◆ **AIM OF THE EXERCISE**: Lines with the word "rows" in them must be copied from the records below.
⁂
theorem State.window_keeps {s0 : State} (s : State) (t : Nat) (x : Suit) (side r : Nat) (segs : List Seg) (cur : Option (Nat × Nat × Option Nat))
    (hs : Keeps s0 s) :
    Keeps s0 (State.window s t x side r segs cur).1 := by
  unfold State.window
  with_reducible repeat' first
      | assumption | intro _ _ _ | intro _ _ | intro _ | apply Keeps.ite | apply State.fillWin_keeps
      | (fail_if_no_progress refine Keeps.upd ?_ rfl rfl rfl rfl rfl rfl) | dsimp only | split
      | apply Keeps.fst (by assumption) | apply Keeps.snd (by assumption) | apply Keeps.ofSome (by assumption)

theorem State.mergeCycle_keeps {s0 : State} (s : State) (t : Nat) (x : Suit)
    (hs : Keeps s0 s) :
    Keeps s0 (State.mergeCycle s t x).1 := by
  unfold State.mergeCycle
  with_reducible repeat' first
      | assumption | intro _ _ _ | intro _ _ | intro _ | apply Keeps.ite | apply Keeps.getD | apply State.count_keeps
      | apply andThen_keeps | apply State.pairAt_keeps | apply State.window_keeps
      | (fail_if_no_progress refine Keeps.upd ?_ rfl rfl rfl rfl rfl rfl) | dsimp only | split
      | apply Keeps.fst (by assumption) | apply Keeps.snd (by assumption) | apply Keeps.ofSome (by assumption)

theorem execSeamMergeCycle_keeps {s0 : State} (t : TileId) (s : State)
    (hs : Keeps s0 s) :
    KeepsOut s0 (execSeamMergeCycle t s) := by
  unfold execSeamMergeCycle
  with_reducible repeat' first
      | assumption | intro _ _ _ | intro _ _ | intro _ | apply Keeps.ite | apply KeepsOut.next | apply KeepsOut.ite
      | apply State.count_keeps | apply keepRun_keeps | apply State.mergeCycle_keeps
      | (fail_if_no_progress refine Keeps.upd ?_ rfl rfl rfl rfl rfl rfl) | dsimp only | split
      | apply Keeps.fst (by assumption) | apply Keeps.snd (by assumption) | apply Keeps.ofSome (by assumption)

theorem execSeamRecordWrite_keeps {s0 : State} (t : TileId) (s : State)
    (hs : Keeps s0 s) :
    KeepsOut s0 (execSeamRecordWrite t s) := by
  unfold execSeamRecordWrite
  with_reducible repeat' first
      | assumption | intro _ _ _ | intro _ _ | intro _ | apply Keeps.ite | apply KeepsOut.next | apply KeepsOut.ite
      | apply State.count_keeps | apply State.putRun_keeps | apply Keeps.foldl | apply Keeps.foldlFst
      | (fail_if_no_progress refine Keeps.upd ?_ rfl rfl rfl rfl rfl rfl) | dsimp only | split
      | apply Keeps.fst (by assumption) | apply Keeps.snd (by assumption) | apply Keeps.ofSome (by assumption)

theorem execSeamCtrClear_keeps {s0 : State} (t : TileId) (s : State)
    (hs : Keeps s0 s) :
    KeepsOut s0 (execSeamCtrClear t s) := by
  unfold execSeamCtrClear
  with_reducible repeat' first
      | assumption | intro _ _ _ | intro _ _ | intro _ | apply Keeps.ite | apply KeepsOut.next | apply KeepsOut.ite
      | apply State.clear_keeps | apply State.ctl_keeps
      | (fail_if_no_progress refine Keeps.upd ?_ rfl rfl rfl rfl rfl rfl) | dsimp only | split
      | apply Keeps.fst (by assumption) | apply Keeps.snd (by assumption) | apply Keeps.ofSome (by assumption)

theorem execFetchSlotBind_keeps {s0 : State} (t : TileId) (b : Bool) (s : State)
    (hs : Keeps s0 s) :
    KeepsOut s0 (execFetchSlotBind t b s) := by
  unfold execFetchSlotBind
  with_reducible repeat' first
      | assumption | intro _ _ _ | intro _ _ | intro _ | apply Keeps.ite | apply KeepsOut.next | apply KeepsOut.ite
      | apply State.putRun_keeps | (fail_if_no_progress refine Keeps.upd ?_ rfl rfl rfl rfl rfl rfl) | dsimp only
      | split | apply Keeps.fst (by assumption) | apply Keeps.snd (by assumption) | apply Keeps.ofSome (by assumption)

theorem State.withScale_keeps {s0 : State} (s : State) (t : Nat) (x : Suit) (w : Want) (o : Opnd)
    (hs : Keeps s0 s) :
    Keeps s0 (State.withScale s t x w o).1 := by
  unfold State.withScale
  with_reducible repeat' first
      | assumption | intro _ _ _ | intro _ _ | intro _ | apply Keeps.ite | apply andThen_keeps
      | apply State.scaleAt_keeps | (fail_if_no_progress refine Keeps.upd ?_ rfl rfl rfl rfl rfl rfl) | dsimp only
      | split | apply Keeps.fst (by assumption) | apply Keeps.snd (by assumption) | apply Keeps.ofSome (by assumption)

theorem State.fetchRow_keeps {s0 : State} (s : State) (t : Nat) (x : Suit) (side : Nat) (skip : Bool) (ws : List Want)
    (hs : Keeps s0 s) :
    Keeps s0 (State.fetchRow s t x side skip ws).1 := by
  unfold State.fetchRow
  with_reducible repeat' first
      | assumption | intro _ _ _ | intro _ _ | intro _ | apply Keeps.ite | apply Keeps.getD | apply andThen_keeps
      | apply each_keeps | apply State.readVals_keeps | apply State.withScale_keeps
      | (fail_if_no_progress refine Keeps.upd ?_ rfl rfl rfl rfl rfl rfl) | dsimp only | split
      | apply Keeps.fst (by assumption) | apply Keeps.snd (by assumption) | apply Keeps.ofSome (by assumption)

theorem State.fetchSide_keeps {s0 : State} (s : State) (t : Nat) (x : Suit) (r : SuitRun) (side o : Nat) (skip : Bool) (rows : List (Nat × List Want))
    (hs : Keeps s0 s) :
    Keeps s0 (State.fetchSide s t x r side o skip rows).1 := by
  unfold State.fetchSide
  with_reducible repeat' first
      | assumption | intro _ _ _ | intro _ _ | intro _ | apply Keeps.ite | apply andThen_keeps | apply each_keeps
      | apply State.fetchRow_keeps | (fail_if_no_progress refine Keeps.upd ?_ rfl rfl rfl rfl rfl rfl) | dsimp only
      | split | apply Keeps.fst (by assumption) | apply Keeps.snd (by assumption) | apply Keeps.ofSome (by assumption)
⁂
◆ **TASK ANSWER**:
theorem State.fetchSide_keeps {s0 : State} (s : State) (t : Nat) (x : Suit) (r : SuitRun) (side o : Nat) (skip : Bool) (rows : List (Nat × List Want))
    Keeps s0 (State.fetchSide s t x r side o skip rows).1 := by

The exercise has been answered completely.